Event summary combining transcript, slides, and related documents.

Logotype for Entravision Communications Corporation

Q1 2025 earnings summary

15 Nov, 2025

Executive summary

  • Net revenue rose 17% year-over-year to $91.9 million in Q1 2025, driven by strong growth in the advertising technology & services (ATS) segment, while the media segment declined 10%.

  • The company posted a net loss attributable to common stockholders of $48 million, primarily due to $48.9 million in non-cash charges from the sale of Mexican TV stations and vacating the Santa Monica headquarters.

  • The divestiture of the EGP business was completed in 2024, resulting in discontinued operations and a strategic shift.

  • Cash and marketable securities totaled $78.1 million at quarter end, with management projecting sufficient liquidity for the next twelve months.
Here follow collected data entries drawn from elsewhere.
/-- `E-PLAIN(a)` (R63), for every register that is neither the FIFO nor the flag register, on a chip set to fail no reads
(`miss` = 0). -/
theorem simChip_ePlain {c : Nat → Chip} {h : ChipRun} (hp : Chip.plays Config.b0 c h) (hm : (c 0).miss = 0) (a : Addr)
    (hf : a ≠ 0x00) (hc : a ≠ 0x28) : h.ePlain a := by
  have miss : ∀ n, (c n).miss = 0 := by
    intro n
    induction n with
    | zero => exact hm
    | succ n ih => exact Chip.after_miss (hp n).2 ih
  have cell : ∀ n v, h.lastGiven a n = some v → (c n).cell a = v := by
    intro n
    induction n with
    | zero => intro v hv; cases hv
    | succ n ih =>
      intro v hv
      simp only [ChipRun.lastGiven] at hv
      split at hv
      · cases hv
      · next hr =>
        rw [Chip.after_cell (hp n).2 hr a hf hc]
        cases hg : ((h.act n).given a).getLast? with
        | some w => rw [hg] at hv; cases hv; rfl
        | none => rw [hg] at hv; exact ih v hv
  intro n b v hb hv
  have h2 := (hp n).2
  cases hx : h.act n with
  | own => rw [hx] at hb; cases hb
  | reset => rw [hx] at hb; cases hb
  | receive frame => rw [hx] at hb; cases hb
  | txn t =>
    rw [hx] at hb h2
    cases t with
    | w a' v' => cases hb
    | bw a' data => cases hb
    | r a' v' =>
      simp only [ChipAct.reads] at hb
      split at hb
      · next e =>
        subst e
        cases hb
        simp only [Chip.after, Chip.answers] at h2
        split at h2
        · next e =>
          have h1' : ¬ a' = Config.b0.addrFifo := hf
          have h3' : isFlagAddr Config.b0 a' = false := by
            have : ¬ a' = 40#7 := hc
            simp [isFlagAddr, Config.b0, this]
          rw [← e, ← cell n v hv]
          simp [Chip.read, h1', h3', miss n]
        · cases h2
      · cases hb

/-- `E-CLR` (R64). -/
theorem simChip_eClr {c : Nat → Chip} {h : ChipRun} (hp : Chip.plays Config.b0 c h) : h.eClr Config.b0 := by
  intro n hn
  have h2 : c (n + 1) = { c n with fifo := [], pr := false, ps := false } := by
    have h2 := (hp n).2
    rw [hn] at h2
    exact (Option.some.inj h2).symm
  have hv : ∀ f : Flag, (h.view (n + 1)).flag f = false := by
    intro f
    rw [(hp _).1, h2]
    cases f <;> rfl
  refine ⟨by rw [(hp _).1, h2]; rfl, fun f => ⟨hv f, fun k b hk hs hb => ?_⟩⟩
  have key : ∀ i, n + 1 ≤ i → i ≤ k + 1 → (h.view i).flag f = false := by
    intro i hi
    induction i, hi using Nat.le_induction with
    | base => intro _; exact hv f
    | succ i hi ih =>
      intro hik
      cases hc : (h.view (i + 1)).flag f with
      | false => rfl
      | true => exact absurd ⟨ih (by omega), hc⟩ (hs i (by omega) (by omega))
  rw [(Chip.after_flag_read (hp k).2 hb).2, ← (hp (k + 1)).1]
  exact key (k + 1) (by omega) (by omega)

/-- `E-TXFIFO` (R66). -/
theorem simChip_eTxFifo {c : Nat → Chip} {h : ChipRun} (hp : Chip.plays Config.b0 c h) : h.eTxFifo Config.b0 := by
  have key : ∀ (data : List Byte) (c : Chip),
      (data.foldl (fun c v => c.write Config.b0 Config.b0.addrFifo v) c).fifo = c.fifo ++ data := by
    intro data
    induction data with
    | nil => intro c; simp
    | cons b bs ih => intro c; rw [List.foldl_cons, ih]; simp
  intro n data hn _ hf _
  rw [(hp _).1] at hf ⊢
  have h2 := (hp n).2
  rcases hn with hn | ⟨b, rfl, hn⟩
  · rw [hn] at h2
    rw [← Option.some.inj h2]
    show (data.foldl _ (c n)).fifo = data
    rw [key, show (c n).fifo = [] from hf, List.nil_append]
  · rw [hn] at h2
    rw [← Option.some.inj h2]
    show (c n).fifo ++ [b] = [b]
    rw [show (c n).fifo = [] from hf, List.nil_append]

/-- Over an act that neither ends packet sent nor reads the flag register, a transmission stands still. -/
theorem Chip.after_ps {c c' : Chip} {x : ChipAct} (h : c.after Config.b0 x = some c')
    (hx : x.endsSent Config.b0 = false) (hr : x.reads Config.b0.flagPs.addr = none) : c'.ps = c.ps ∧ c'.cnt = c.cnt := by
  simp only [ChipAct.endsSent, ChipAct.changesMode, Bool.or_eq_false_iff, beq_eq_false_iff_ne, bne_eq_false_iff_eq] at hx
  obtain ⟨⟨h1, h2⟩, h3⟩ := hx
  cases x with
  | own => cases h; exact ⟨rfl, rfl⟩
  | reset => exact absurd rfl h1
  | receive frame => rw [(Chip.after_receive h).2]; exact ⟨rfl, rfl⟩
  | txn t =>
    cases t with
    | w b v =>
      cases h
      refine Chip.write_ps _ _ _ ?_ ?_
      · rintro rfl; simp [ChipAct.given, Txn.given] at h2
      · rintro rfl rfl; simp [ChipAct.given, Txn.given] at h3
    | r b v =>
      simp only [ChipAct.reads] at hr
      split at hr
      · cases hr
      · next hb =>
        simp only [Chip.after, Chip.answers] at h
        split at h
        · cases h
          have hf : isFlagAddr Config.b0 b = false := by
            have : ¬ b = 40#7 := hb
            simp [isFlagAddr, Config.b0, this]
          unfold Chip.read
          rw [hf]
          repeat' split
          all_goals first | exact ⟨rfl, rfl⟩ | contradiction
        · cases h
    | bw b data =>
      cases h
      by_cases hd : data = []
      · subst hd; exact ⟨rfl, rfl⟩
      · have hm : b ≠ Config.b0.addrMode := by
          rintro rfl
          simp [ChipAct.given, Txn.given, hd] at h2
        have hv : ∀ v ∈ data, b = Config.b0.clrAddr → v ≠ Config.b0.clrVal := by
          rintro v hv rfl rfl
          simp [ChipAct.given, Txn.given, hv] at h3
        clear hd h1 h2 h3 hr
        induction data using List.reverseRecOn with
        | nil => exact ⟨rfl, rfl⟩
        | append_singleton ds d ih =>
          rw [List.foldl_append, List.foldl_cons, List.foldl_nil]
          have := Chip.write_ps (ds.foldl (fun c v => c.write Config.b0 b v) c) b d hm (hv d (by simp))
          rw [this.1, this.2]
          exact ih fun v hv' => hv v (by simp [hv'])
  • Operating loss excluding non-cash charges was $3.9 million in Q1 2025.

Financial highlights

  • Consolidated net revenue was $91.9 million (+17% year-over-year); ATS segment revenue grew 57% to $50.9 million, while media segment revenue declined 10% to $41 million.
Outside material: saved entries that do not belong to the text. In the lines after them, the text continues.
-- ==== Sys2Proof/Tests/Slice0.lean ====
section
/-! SUPPORT. Tests. Expected values come from spec/95_test_vectors.md (V and PR numbers) or by hand from the rule named; each
is one step or one definition on a small state. The last part shows, for every obligation with hypotheses, a state and
operands that meet them. -/

namespace Sys2Proof.Tests

open Sys2Proof Sys2Proof.Machine

/-! ## Helpers -/

/-- A state at a label, the chip about to answer these bytes. -/
def at_ (l : Label) (cmd : Cmd) (answers : List Byte) : State := { State.reset with seq := l, cmd := cmd, rx := answers }

/-- INIT's labels with two sync bytes latched. -/
def initAt (l : Label) (answers : List Byte) : State :=
  { at_ l .init answers with syncLen := 2, syncVal := #v[0x2D, 0xD4, 0, 0, 0, 0, 0, 0], rxPlen := 3 }

/-- POLL's labels: `n` bytes drained of a capacity `cap`. -/
def pollAt (l : Label) (n cap : Byte) (answers : List Byte) : State := { at_ l .poll answers with idx := n, cap := cap }

/-- TX's labels with saved latches, as the invariant has them, and two bytes to send. -/
def txAt (l : Label) (m : Mode) (suppress : Bool) (answers : List Byte) : State :=
  { at_ l .tx answers with
    gMode := .known m
    suppress := suppress
    svSync := if suppress then some 0x88 else none
    svPlen := some 0x03
    txLen := 2
    buffer := [(0, 0xAA), (1, 0xBB)] }

def ok (r : Result) : Bool :=
  match r with
  | .next _ => true
  | .fault _ => false
  | .refused _ => false

/-- A component of the next state. -/
def out {α : Type} (f : State → α) (r : Result) : Option α :=
  match r with
  | .next t => some (f t)
  | .fault _ => none
  | .refused _ => none

def fault? (r : Result) : Option Fault :=
  match r with
  | .next _ => none
  | .fault f => some f
  | .refused _ => none

def refusal? (r : Result) : Option Refusal :=
  match r with
  | .next _ => none
  | .fault _ => none
  | .refused r => some r

/-- What a step of a state at a label leaves: the bytes on the bus as transactions, the label after. -/
def seen (r : Result) : Option (List (Option Txn) × Label) := out (fun t => (transactions t.trace, t.seq)) r

/-! ## WellFormed smoke: every check refuses an ill-formed term -/

theorem test_wf_burst_of_256_refused : (Instr.bw 0x00 (List.replicate 256 0)).wf = false := by decide +kernel

theorem test_wf_burst_of_255_allowed : (Instr.bw 0x00 (List.replicate 255 0)).wf = true := by decide +kernel

theorem test_wf_init_length_0_refused : (Instr.init 0 0 [] 3).wf = false := by decide

theorem test_wf_init_length_9_refused : (Instr.init 9 0 [1, 2, 3, 4, 5, 6, 7, 8, 9] 3).wf = false := by decide

theorem test_wf_init_short_list_refused : (Instr.init 2 0 [1] 3).wf = false := by decide

theorem test_wf_init_bounds_allowed :
    (Instr.init 1 0xFF [1] 0).wf = true ∧ (Instr.init 8 0 [1, 2, 3, 4, 5, 6, 7, 8] 255).wf = true := by decide

theorem test_wf_b0 : Config.b0.wf = true := by decide

theorem test_wf_syncVal_wraps : ({ Config.b0 with addrSyncVal := 0x79 } : Params).syncValOk = false := by decide

theorem test_wf_modes_equal : ({ Config.b0 with valReceive := 0x04 } : Params).modesOk = false := by decide

theorem test_wf_mask_zero : ({ Config.b0 with flagPs := ⟨0x28, 0x00⟩ } : Params).masksOk = false := by decide

theorem test_wf_syncOn_zero : ({ Config.b0 with syncOn := 0x00 } : Params).syncOnOk = false := by decide

theorem test_wf_syncOn_overlaps : ({ Config.b0 with syncOn := 0xA0 } : Params).syncOnOk = false := by decide

theorem test_wf_addresses_equal : ({ Config.b0 with addrPlen := 0x01 } : Params).fixedOk = false := by decide

theorem test_wf_address_among_syncVal : ({ Config.b0 with addrPlen := 0x30 } : Params).fixedOk = false := by decide

theorem test_wf_cfg_writes_mode : ({ Config.b0 with cfgMod := [(0x01, 0x00)] } : Params).cfgOk = false := by decide

theorem test_wf_cfg_writes_syncVal : ({ Config.b0 with cfgPkt := [(0x36, 0x00)] } : Params).cfgOk = false := by decide

theorem test_wf_scratch_is_flags : ({ Config.b0 with addrScratch := 0x28 } : Params).scratchOk = false := by decide

theorem test_wf_bitrate_of_one : ({ Config.b0 with cfgBitrate := [(0x03, 0x7D)] } : Params).groupsOk = false := by decide

/-- R98 (f), (g): K = 256 is one too many, K = 255 the most. B0 has 11 entries besides those of `cfgMod`. -/
theorem test_wf_cfg_bound :
    ({ Config.b0 with cfgMod := List.replicate 243 (0x02, 0x00) } : Params).sizeOk = false ∧
    ({ Config.b0 with cfgMod := List.replicate 242 (0x02, 0x00) } : Params).sizeOk = true := by decide +kernel

/-! ## Decoding: words written out from the spec -/

theorem test_decode_V1 : decode (.bracket [0x80, 0x00]) = .ok (.w 0x00 0x00) := by decide

theorem test_decode_V2 : decode (.bracket [0xFF, 0xFF]) = .ok (.w 0x7F 0xFF) := by decide

theorem test_decode_V4 : decode (.bracket [0b10000001, 0b00000100]) = .ok (.w 0x01 0x04) := by decide

theorem test_decode_V7 : decode (.bracket [0x28, 0xFF]) = .ok (.r 0x28 0xFF) := by decide

theorem test_decode_V8 : decode (.bracket [0x80]) = .ok (.bw 0x00 []) := by decide

theorem test_decode_V9 : decode (.bracket [0x80, 0xAA, 0xBB]) = .ok (.bw 0x00 [0xAA, 0xBB]) := by decide

theorem test_decode_read_of_three : decode (.bracket [0x28, 0x00, 0x00]) = .error .readNotTwoBytes := by decide

theorem test_decode_empty : decode (.bracket []) = .error .emptyBracket ∧ decode (.command []) = .error .emptyCommand := by
  decide

theorem test_decode_burst_of_256 : decode (.bracket (0x80 :: List.replicate 256 0)) = .error .burstTooLong := by decide +kernel

theorem test_decode_commands :
    decode (.command [0b00]) = .ok .reserved ∧
    decode (.command [0b01, 1, 0, 3, 0x2D, 0xD4]) = .ok (.init 2 0 [0x2D, 0xD4] 3) ∧
    decode (.command [0b10, 8]) = .ok (.poll 8) ∧
    decode (.command [0b11, 2, 0]) = .ok (.tx 2 false) := by decide

theorem test_decode_command_errors :
    decode (.command [0b100]) = .error .codeNotTwoBits ∧
    decode (.command [0b10]) = .error .operandMissing ∧
    decode (.command [0b11, 2, 2]) = .error .notBool := by decide

/-- V20 to V29 and the pseudo-operations under B0: the bytes each micro-operation sends. -/
theorem test_encode_micro :
    encode Config.b0 [] (.wreg 0x38 0x02) = .bracket [0xB8, 0x02] ∧
    encode Config.b0 [] (.rreg 0x38) = .bracket [0x38, 0x00] ∧
    encode Config.b0 [0xAA, 0xBB] (.fifowr 2) = .bracket [0x80, 0xAA, 0xBB] ∧
    encode Config.b0 [] (.setmode .standby) = .bracket [0x81, 0x04] ∧
    encode Config.b0 [] (.setmode .transmit) = .bracket [0x81, 0x0C] ∧
    encode Config.b0 [] (.setmode .receive) = .bracket [0x81, 0x10] ∧
    encode Config.b0 [] .clrfifo = .bracket [0xA8, 0x10] ∧
    encode Config.b0 [] (.rflag .ps) = .bracket [0x28, 0x00] := by decide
  • ATS segment operating profit was $6.5 million, about four times higher than Q1 2024; media segment posted an operating loss of $2.6 million compared to a $3 million profit prior year.

  • Consolidated segment operating profit was $3.9 million, a 16% decrease year-over-year.
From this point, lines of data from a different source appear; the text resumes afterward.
-- ==== Sys2Proof/Tests/Slice0.lean ====
section
/-! SUPPORT. Tests, with expected results from spec/95_test_vectors.md (the section is named) or worked by hand from the
spec's tables, and for every statement with hypotheses a witness: a concrete state and operands that meet them. -/

namespace Sys2Proof.Tests
open Sys2Proof.Machine

/-! ### WellFormed -/

theorem test_wellFormed_refuses_len_beyond_port : (Instr.decode 256 0).wellFormed Params.reference = false := by decide
theorem test_wellFormed_accepts_port_maximum : (Instr.decode 255 0).wellFormed Params.reference = true := by decide
theorem test_wellFormed_least_port : (Instr.decode 32 0).wellFormed ⟨5, 0, false⟩ = false ∧
    (Instr.decode 31 0).wellFormed ⟨5, 0, false⟩ = true := by decide
theorem test_wellFormed_accepts_short_frame : (Instr.decode 0 0).wellFormed Params.reference = true := by decide

/-! ### Decode: each word written from the bit positions of R50 -/

theorem test_word_info : decodeRow (.lane .info) ⟨18, 0x01#144⟩ = .ok (.info 1) := by rfl
theorem test_word_temp : decodeRow (.lane .temp) ⟨18, 0x321600#144⟩ = .ok (.temp 22 50) := by rfl
theorem test_word_hum : decodeRow (.lane .hum) ⟨18, 0x193C000000#144⟩ = .ok (.hum 60 25) := by rfl
theorem test_word_airp : decodeRow (.lane .airp) ⟨18, 0x27920000000000#144⟩ = .ok (.airp 146 39) := by rfl
theorem test_word_accel : decodeRow (.lane .accel) ⟨18, 0x0300000000000000#144⟩ = .ok (.accel 3) := by rfl
theorem test_word_batt : decodeRow (.lane .batt) ⟨18, 0x04020000000000000000#144⟩ = .ok (.batt 2 4) := by rfl
theorem test_word_cput : decodeRow (.lane .cput) ⟨18, 0x0A1E00000000000000000000#144⟩ = .ok (.cput 30 10) := by rfl
theorem test_word_swh : decodeRow (.lane .swh) ⟨18, 0x0605000000000000000000000000#144⟩ = .ok (.swh 5 6) := by rfl
theorem test_word_awh : decodeRow (.lane .awh) ⟨18, 0x80000000000000000000000000000000#144⟩ = .ok (.awh 0 128) := by rfl
theorem test_word_aper : decodeRow (.lane .aper) ⟨18, 0x000A00000000000000000000000000000000#144⟩ = .ok (.aper 10 0) := by
  rfl
theorem test_word_decode : decodeTableWord 144 0x000A003200640A1E040203000A193C321601
    = some (.decode 18 0x000A003200640A1E040203000A193C321601#144) := by rfl
/-- 95, 2.7, first frame. -/
theorem test_bytes_to_bus : packBus [0, 1, 2, 3, 4, 5, 6, 7, 8, 9, 10, 11, 12, 13, 14, 15, 16, 17]
    = 0x11100F0E0D0C0B0A09080706050403020100#144 := by decide
/-- 95, P4: bytes 18 and 19 are not on the bus, and the length is 20. -/
theorem test_long_frame_bytes : decodeBytes Params.reference
    [7, 19, 99, 45, 100, 146, 39, 128, 159, 1, 41, 200, 5, 6, 0, 1, 255, 0, 0xDE, 0xAD]
    = .ok (.decode 20 0x00FF01000605C829019F802792642D631307#144) := by rfl
theorem test_lane_row_of_short_frame : decodeRow (.lane .info) ⟨17, 1⟩ = .error .shortFrame := by rfl
theorem test_len_not_on_port : decodeFrame Params.reference ⟨256, 0⟩ = .error .lenNotOnPort := by rfl
theorem test_encode_batt : encode (.batt 2 4) = ⟨18, 0x04020000000000000000#144⟩ := by decide

/-! ### Operand assembly (95, 2.2 to 2.5; section 4) -/

theorem test_fix100_carry : fix100 22 150 = ⟨23, 50⟩ ∧ fix100 0 199 = ⟨1, 99⟩ ∧ fix100 0 200 = ⟨2, 0⟩ := by decide
theorem test_fix100_ninth_bit : fix100 255 100 = ⟨256, 0⟩ ∧ fix100 255 255 = ⟨257, 55⟩ := by decide
theorem test_scale10_top_bit : scale 10 13 4 (compose16 0 128) = ⟨3276, 8⟩ := by decide
theorem test_scale100_example : scale 100 10 7 (compose16 159 1) = ⟨4, 15⟩ := by decide
theorem test_compose_is_not_big_endian : compose16 5 6 = 1541 ∧ compose16 6 5 = 1286 := by decide

/-! ### The lanes: the written field after one instruction from reset -/

/-- The result fields an instruction leaves, from reset. -/
def fieldsAfter (i : Instr) : Fields :=
  match exec i State.reset with
  | .next t => t.fields
  | .fault _ => Fields.empty
  | .refused _ => Fields.empty

theorem test_info_unsigned : (fieldsAfter (.info 255)).info = some 255 := by decide
theorem test_temp_not_clamped : (fieldsAfter (.temp 22 150)).temperature = some ⟨23, 50⟩ := by decide
theorem test_hum_over_100_percent : (fieldsAfter (.hum 99 100)).humidity = some ⟨100, 0⟩ := by decide
theorem test_airp_divisor_10 : (fieldsAfter (.airp 10 0)).airPressure = some ⟨1, 0⟩ := by decide
theorem test_airp_maximum : (fieldsAfter (.airp 255 255)).airPressure = some ⟨6553, 5⟩ := by decide
theorem test_accel_unsigned : (fieldsAfter (.accel 128)).acceleration = some 128 := by decide
theorem test_batt_corrected_example : (fieldsAfter (.batt 2 4)).battery = some ⟨10, 26⟩ := by decide
theorem test_cput_hundredths : (fieldsAfter (.cput 30 10)).cpuTemperature = some ⟨30, 10⟩ := by decide
theorem test_swh_little_endian : (fieldsAfter (.swh 52 18)).significantWaveHeight = some 0x1234 := by decide
theorem test_awh_unsigned : (fieldsAfter (.awh 255 255)).averageWaveHeight = some 65535 := by decide
theorem test_aper_unscaled : (fieldsAfter (.aper 10 0)).averagePeriod = some 10 := by decide
theorem test_lane_writes_one_field : fieldsAfter (.aper 10 0) = { Fields.empty with averagePeriod := some 10 } := by decide

/-! ### Transactions through the ports, one step from reset -/

/-- The reset state with a frame presented in the coming cycle, whatever `pad` has in the positions it does not have. -/
def presenting (pad : Bus) (frame : List Byte) : State :=
  { State.reset with inputs := [presentFrame Params.reference pad frame] }

/-- The output ports after one step. -/
def outAfter (s : State) : Option TxOutcome :=
  match step s with
  | .next t => t.out
  | .fault _ => none
  | .refused _ => none

/-- The frame of 95, P1. -/
def frameP1 : List Byte := [1, 22, 50, 60, 25, 10, 0, 3, 2, 4, 30, 10, 100, 0, 50, 0, 10, 0]

def recordP1 : Record := ⟨1, ⟨22, 50⟩, ⟨60, 25⟩, ⟨1, 0⟩, 3, ⟨10, 26⟩, ⟨30, 10⟩, 100, 50, 10⟩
  • Net loss from continuing operations was $47.8 million, with EPS of $(0.53) in Q1 2025.

  • Cash flow from operations was negative $15.2 million in Q1 2025; capital expenditures were $2.4 million.

Outlook and guidance

  • Management expects positive cash flow from operations for full year 2025 and sufficient liquidity to meet obligations.

  • Focus on growing media revenue, reducing expenses, and achieving profitability in both segments.

  • Continued investment in sales capacity, AI capabilities, and proprietary technology platforms.

  • Capital expenditures for 2025 projected at $7.0 million, funded by cash on hand and operating cash flow.